Activity:
Below are records; count the lines that contain "List" and state only that count.

Exercise data:
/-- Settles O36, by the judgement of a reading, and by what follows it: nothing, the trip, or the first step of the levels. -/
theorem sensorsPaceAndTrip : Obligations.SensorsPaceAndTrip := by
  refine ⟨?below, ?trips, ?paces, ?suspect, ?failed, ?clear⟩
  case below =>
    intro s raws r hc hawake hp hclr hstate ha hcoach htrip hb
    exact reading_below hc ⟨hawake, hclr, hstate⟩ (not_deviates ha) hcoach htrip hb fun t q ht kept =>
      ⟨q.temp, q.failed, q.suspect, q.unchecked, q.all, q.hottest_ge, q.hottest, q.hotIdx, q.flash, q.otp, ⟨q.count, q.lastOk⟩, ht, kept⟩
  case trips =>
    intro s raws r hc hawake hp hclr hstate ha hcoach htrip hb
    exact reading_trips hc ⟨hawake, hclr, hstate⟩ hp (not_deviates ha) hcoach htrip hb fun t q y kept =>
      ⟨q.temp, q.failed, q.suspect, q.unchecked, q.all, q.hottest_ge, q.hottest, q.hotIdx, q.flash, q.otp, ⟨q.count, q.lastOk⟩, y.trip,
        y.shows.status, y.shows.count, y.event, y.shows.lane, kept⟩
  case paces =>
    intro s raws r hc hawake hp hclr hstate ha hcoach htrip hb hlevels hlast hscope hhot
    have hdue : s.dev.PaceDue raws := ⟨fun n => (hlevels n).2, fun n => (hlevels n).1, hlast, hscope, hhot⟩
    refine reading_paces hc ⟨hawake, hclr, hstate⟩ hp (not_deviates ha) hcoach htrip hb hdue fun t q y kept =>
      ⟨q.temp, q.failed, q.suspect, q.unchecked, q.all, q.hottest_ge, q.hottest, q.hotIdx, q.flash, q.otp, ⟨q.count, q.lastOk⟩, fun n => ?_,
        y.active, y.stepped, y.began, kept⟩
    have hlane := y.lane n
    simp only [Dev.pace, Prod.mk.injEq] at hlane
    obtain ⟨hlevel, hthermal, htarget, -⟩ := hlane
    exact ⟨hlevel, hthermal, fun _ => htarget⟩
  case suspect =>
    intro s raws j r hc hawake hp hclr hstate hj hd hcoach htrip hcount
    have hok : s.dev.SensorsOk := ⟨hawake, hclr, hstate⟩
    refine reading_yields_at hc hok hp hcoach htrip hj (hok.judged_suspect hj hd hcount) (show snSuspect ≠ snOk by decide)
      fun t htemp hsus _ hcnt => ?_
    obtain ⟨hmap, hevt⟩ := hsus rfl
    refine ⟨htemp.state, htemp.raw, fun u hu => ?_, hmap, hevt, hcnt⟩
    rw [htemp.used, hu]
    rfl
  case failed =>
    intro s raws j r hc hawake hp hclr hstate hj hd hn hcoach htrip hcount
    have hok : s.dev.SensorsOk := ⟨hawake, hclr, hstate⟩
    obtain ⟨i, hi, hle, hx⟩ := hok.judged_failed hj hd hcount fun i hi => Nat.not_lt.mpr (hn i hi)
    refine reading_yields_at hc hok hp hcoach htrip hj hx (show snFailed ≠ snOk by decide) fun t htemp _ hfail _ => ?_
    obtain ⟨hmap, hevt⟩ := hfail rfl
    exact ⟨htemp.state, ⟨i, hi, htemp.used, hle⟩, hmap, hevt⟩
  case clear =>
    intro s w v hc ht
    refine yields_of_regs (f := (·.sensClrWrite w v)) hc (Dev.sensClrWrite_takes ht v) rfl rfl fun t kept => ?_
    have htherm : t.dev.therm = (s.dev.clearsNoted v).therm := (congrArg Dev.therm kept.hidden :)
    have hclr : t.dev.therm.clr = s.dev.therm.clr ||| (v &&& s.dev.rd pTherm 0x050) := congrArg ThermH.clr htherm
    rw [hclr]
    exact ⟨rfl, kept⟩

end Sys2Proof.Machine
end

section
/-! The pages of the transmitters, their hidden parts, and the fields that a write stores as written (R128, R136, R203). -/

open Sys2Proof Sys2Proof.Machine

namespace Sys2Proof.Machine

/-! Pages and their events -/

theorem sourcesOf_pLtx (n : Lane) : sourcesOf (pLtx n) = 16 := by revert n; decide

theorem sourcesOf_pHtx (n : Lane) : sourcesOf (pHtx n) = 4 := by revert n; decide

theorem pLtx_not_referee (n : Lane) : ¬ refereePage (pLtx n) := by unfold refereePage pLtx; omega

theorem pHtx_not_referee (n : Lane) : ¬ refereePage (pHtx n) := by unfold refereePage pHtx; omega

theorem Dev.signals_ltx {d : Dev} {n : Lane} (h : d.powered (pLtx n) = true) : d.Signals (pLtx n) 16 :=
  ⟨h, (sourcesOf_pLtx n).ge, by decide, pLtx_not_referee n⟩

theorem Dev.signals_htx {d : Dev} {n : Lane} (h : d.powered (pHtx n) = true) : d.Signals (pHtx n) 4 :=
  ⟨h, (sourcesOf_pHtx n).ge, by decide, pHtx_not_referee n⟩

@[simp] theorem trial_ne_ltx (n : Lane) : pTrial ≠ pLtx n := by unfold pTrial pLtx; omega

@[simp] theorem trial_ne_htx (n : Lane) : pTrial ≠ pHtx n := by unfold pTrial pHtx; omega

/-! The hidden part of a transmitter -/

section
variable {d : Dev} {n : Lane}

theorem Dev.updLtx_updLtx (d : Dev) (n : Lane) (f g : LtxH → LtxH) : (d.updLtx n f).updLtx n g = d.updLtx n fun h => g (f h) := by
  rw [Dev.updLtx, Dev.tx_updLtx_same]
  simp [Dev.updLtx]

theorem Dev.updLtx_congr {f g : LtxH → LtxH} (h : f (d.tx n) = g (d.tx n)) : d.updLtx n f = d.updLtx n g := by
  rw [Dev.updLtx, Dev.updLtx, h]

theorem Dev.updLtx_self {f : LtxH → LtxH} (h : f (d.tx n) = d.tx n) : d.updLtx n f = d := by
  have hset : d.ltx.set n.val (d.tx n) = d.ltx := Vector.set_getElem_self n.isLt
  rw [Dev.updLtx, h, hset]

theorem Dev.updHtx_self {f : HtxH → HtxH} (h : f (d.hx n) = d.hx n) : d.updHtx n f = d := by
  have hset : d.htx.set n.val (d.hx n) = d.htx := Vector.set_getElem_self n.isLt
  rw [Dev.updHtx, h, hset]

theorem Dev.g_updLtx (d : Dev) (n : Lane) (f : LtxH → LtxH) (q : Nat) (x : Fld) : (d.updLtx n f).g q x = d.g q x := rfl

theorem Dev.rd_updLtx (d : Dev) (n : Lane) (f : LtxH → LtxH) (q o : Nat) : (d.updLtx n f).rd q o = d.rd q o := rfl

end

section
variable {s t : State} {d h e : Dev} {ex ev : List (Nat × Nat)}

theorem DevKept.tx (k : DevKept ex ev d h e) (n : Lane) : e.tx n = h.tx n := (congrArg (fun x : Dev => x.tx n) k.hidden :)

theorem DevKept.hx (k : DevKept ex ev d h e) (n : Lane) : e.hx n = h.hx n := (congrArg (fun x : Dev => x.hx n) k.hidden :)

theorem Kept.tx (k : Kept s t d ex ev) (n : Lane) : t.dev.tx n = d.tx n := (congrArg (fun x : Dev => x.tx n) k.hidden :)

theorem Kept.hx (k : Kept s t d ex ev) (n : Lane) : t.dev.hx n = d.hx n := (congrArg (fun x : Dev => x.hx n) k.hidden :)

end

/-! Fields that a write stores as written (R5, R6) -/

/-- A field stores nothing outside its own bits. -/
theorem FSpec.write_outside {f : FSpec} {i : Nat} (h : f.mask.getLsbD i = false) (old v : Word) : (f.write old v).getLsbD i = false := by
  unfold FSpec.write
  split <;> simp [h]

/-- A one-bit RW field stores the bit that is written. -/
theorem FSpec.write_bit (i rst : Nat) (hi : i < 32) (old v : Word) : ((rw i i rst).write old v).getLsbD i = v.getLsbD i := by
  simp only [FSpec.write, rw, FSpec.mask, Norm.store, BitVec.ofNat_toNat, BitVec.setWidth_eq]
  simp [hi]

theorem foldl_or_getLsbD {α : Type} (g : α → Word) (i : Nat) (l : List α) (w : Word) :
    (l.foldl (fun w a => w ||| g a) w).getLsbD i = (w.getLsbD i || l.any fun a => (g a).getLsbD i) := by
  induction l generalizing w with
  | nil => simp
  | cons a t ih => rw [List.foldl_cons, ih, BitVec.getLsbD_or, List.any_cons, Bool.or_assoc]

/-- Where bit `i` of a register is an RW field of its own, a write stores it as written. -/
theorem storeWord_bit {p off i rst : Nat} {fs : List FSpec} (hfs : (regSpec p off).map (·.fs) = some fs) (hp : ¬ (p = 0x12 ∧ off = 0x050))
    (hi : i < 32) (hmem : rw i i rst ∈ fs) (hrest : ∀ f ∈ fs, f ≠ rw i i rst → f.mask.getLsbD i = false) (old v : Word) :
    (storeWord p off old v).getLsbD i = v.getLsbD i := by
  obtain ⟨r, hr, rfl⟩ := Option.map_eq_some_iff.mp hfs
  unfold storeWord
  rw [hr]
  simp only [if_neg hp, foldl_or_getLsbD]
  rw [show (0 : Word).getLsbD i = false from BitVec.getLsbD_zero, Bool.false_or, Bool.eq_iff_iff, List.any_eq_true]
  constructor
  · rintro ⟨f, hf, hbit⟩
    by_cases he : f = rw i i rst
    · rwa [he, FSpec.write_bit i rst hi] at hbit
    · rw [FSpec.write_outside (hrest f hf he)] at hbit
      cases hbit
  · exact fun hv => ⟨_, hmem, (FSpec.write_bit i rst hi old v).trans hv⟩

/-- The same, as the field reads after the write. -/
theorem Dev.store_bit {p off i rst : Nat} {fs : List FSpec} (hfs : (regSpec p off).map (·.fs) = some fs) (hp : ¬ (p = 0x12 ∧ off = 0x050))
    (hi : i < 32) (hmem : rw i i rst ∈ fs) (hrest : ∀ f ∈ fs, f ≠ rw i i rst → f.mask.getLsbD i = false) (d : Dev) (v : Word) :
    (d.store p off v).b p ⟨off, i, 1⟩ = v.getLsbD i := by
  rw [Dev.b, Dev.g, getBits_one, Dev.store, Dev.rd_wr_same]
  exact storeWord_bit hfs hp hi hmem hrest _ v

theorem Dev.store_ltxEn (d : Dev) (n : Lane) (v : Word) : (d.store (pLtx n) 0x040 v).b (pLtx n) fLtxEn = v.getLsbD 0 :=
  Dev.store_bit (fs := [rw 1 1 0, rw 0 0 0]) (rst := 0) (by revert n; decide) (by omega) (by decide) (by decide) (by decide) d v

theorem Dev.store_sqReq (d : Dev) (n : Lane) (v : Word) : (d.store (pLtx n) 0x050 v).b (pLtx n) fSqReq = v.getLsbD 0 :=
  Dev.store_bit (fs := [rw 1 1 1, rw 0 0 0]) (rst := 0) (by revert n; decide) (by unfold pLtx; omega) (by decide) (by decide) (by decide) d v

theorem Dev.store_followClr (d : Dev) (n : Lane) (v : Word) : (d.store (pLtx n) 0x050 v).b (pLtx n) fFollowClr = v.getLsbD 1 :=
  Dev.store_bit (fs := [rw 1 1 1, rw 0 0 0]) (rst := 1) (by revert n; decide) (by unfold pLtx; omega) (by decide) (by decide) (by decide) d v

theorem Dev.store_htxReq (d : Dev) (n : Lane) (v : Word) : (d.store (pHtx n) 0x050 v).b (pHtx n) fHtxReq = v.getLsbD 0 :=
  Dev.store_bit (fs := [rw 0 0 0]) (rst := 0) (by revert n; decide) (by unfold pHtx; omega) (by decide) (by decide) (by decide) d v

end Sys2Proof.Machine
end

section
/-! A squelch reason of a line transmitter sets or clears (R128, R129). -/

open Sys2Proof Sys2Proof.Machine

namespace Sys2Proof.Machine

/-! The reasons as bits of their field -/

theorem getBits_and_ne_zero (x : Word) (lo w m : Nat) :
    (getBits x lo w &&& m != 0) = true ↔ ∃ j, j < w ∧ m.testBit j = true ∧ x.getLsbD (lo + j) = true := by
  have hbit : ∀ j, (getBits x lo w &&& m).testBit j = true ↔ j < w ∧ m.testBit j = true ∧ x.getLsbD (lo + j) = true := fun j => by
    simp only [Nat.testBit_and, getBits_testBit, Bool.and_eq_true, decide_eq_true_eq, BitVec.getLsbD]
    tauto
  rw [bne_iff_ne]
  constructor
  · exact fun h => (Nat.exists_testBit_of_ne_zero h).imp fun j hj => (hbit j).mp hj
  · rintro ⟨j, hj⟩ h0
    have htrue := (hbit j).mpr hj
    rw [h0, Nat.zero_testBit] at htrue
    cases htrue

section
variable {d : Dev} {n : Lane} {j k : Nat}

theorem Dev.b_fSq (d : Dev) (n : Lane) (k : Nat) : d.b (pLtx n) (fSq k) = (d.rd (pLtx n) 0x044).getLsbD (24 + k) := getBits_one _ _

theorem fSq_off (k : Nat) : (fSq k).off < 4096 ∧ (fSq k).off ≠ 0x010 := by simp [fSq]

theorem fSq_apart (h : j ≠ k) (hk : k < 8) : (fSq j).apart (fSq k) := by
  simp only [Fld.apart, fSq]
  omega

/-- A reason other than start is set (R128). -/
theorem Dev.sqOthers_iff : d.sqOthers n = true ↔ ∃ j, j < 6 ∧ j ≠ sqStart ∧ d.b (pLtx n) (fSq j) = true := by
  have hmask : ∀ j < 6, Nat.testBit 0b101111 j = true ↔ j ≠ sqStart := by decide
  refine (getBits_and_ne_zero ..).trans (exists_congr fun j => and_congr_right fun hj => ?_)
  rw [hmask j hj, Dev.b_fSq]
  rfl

Answer below:
6